Ben Kalik and Frances Kalik, individually and Ben Kalik, t/d/b/a Swissvale Auto Surplus Parts Company, Plaintiffs
v.
Allis-Chalmers Corporation, Bethlehem Steel Corporation, Max Berman, Simon Brothers Company, Inc., Dravo Corporation, Duquesne Light, Keystone Resources, LTV Steel Company, Luria Brothers & Company, Inc., Robert Strellec, Union Railroad Company, United States Steel Corporation, Wagner Electric Company, Weirton Steel, Consolidated Coal Company, National Steel Corporation, Westinghouse Electric Corporation, General Electric Company, Sanford Steel Products, and Noralco Corporation, Defendants, v. Edward P. Green, The Kaiser-Nelson Steel & Salvage Corp., Marino Brothers, Inc., P. J. Greco & Sons, Inc., and Follansbee Steel Corporation, Defendants



The opinion of the court was delivered by: TEITELBAUM

 TEITELBAUM, U.S.D.J.

 This is an action by the owners of a site contaminated by hazardous substances against the manufacturers and suppliers of the products containing the hazardous substances to recover clean-up costs and damages under the Comprehensive Environmental Response Compensation and Liability Act of 1980 (CERCLA) and under state law.

 The action was brought by the Kaliks (para. 1.1, 1.2), *fn1" the owners of a site (para. 1.3) from which plaintiff Ben Kalik operated the Swissvale Auto Surplus Parts Company (SASPC) (para. 1.3-1.4), a scrap metal business. There are 27 defendants: 3 manufacturers of electrical components containing PCB's, a hazardous substance (para. 2.1, 2.11, 2.16), 23 suppliers of junk electrical components containing PCB's (para. 2.2-2.10, 2.12-2.14, 2.17-2.27), and 1 defendant which is both a manufacturer of electrical components containing PCB's and a supplier of junk electrical components containing PCB's (para. 2.15).

 The complaint makes the following allegations. Between 1970 and 1984 SASPC purchased junk electrical components for use as scrap (para. 6, 8). The junk electrical components contained PCB's, a hazardous substance (para. 9). During the course of storage, handling and dismantling of the junk electrical components, PCB contaminated oil spilled or leaked onto the site (para. 10). The combustion of PCB's under certain circumstances may produce dioxins, a highly toxic substance (para. 11). As a furnace was used in dismantling and processing the junk electrical components, dioxins polluted the site (para. 12). The United States Environmental Protection Agency (EPA) has spent $1.9 million to clean up the site (para. 15-16); the plaintiffs have spent $22,000 to remove PCB contaminated oil from the site (para. 17).
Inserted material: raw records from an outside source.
-- ==== Sys2Proof/Machine/Dispatch.lean ====
section
/-! DEFINITION. One arm per command: a direct call of its meaning. -/

namespace Sys2Proof.Machine

def exec (i : Instr) (s : State) : Host.Outcome State Fault Refusal :=
  match i with
  | .powerUp levels => Sys2Proof.Machine.execPowerUp levels s
  | .crossing track head => Sys2Proof.Machine.execCrossing track head s
  | .headFault track head => Sys2Proof.Machine.execHeadFault track head s
  | .headHealthy track head => Sys2Proof.Machine.execHeadHealthy track head s
  | .quietTimerExpiry track => Sys2Proof.Machine.execQuietTimerExpiry track s
  | .pairTimeout track side => Sys2Proof.Machine.execPairTimeout track side s
  | .tailWindowExpiry passage => Sys2Proof.Machine.execTailWindowExpiry passage s
  | .exitTimeout passage => Sys2Proof.Machine.execExitTimeout passage s
  | .shotFreeze passage shot => Sys2Proof.Machine.execShotFreeze passage shot s
  | .shotDue => Sys2Proof.Machine.execShotDue s
  | .busyIntervalEnd camera => Sys2Proof.Machine.execBusyIntervalEnd camera s
  | .triggerPulseEnd camera => Sys2Proof.Machine.execTriggerPulseEnd camera s
  | .flashPulseEnd strobe => Sys2Proof.Machine.execFlashPulseEnd strobe s
  | .rechargeExpiry strobe => Sys2Proof.Machine.execRechargeExpiry strobe s
  | .readComplete order segment check outcome flags => Sys2Proof.Machine.execReadComplete order segment check outcome flags s
  | .discardComplete order => Sys2Proof.Machine.execDiscardComplete order s
  | .senseComplete order flags slot0 slot1 => Sys2Proof.Machine.execSenseComplete order flags slot0 slot1 s
  | .relinkComplete order => Sys2Proof.Machine.execRelinkComplete order s
  | .orderTimeout camera => Sys2Proof.Machine.execOrderTimeout camera s
  | .lineLockGained => Sys2Proof.Machine.execLineLockGained s
  | .lineLockLost => Sys2Proof.Machine.execLineLockLost s
  | .frameReceived bytes => Sys2Proof.Machine.execFrameReceived bytes s
  | .frameSent wrong => Sys2Proof.Machine.execFrameSent wrong s
  | .timeSet tag time => Sys2Proof.Machine.execTimeSet tag time s
  | .timeGet tag => Sys2Proof.Machine.execTimeGet tag s
  | .trackArm tag track => Sys2Proof.Machine.execTrackArm tag track s
  | .trackDisarm tag track => Sys2Proof.Machine.execTrackDisarm tag track s
  | .trackStatus tag track => Sys2Proof.Machine.execTrackStatus tag track s
  | .listPassages tag => Sys2Proof.Machine.execListPassages tag s
  | .readPassage tag passage part start => Sys2Proof.Machine.execReadPassage tag passage part start s
  | .releasePassage tag passage => Sys2Proof.Machine.execReleasePassage tag passage s
  | .abandonPassage tag passage => Sys2Proof.Machine.execAbandonPassage tag passage s
  | .cameraService tag line onOff => Sys2Proof.Machine.execCameraService tag line onOff s
  | .cameraSense tag line => Sys2Proof.Machine.execCameraSense tag line s
  | .memoryStatus tag page => Sys2Proof.Machine.execMemoryStatus tag page s
  | .pageRetire tag page spare => Sys2Proof.Machine.execPageRetire tag page spare s
  | .pageRestore tag page => Sys2Proof.Machine.execPageRestore tag page s
  | .tableBegin tag => Sys2Proof.Machine.execTableBegin tag s
  | .tablePut tag kind index contents => Sys2Proof.Machine.execTablePut tag kind index contents s
  | .tableGet tag bank kind index => Sys2Proof.Machine.execTableGet tag bank kind index s
  | .tableEnd tag => Sys2Proof.Machine.execTableEnd tag s
  | .tableAbort tag => Sys2Proof.Machine.execTableAbort tag s
  | .bankStatus tag => Sys2Proof.Machine.execBankStatus tag s
  | .identify tag => Sys2Proof.Machine.execIdentify tag s
  | .restart tag => Sys2Proof.Machine.execRestart tag s
  | .fetchImage tag passage shot first count => Sys2Proof.Machine.execFetchImage tag passage shot first count s

end Sys2Proof.Machine
end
 Plaintiffs seek recovery of clean-up costs, damages for injuries to the site and to the business, and a declaration of rights. Federal jurisdiction over the manufacturer defendants is based on diversity of citizenship. Federal jurisdiction over the supplier defendants is based on CERCLA, 42 U.S.C. §§ 9601-57.

 Before the Court are motions to dismiss by General Electric Company (GE), Allis-Chalmers Corporation, Robert Strellac, Max Berman, and Edward P. Green.

 1. General Electric

 The complaint identifies GE as a manufacturer of electrical components containing PCB's. GE is named as a defendant in two counts: Count 1 sets forth a products liability claim under § 402A of the Restatement (2d) of Torts, Count 5 sets forth a claim for a negligent failure to warn. *fn2"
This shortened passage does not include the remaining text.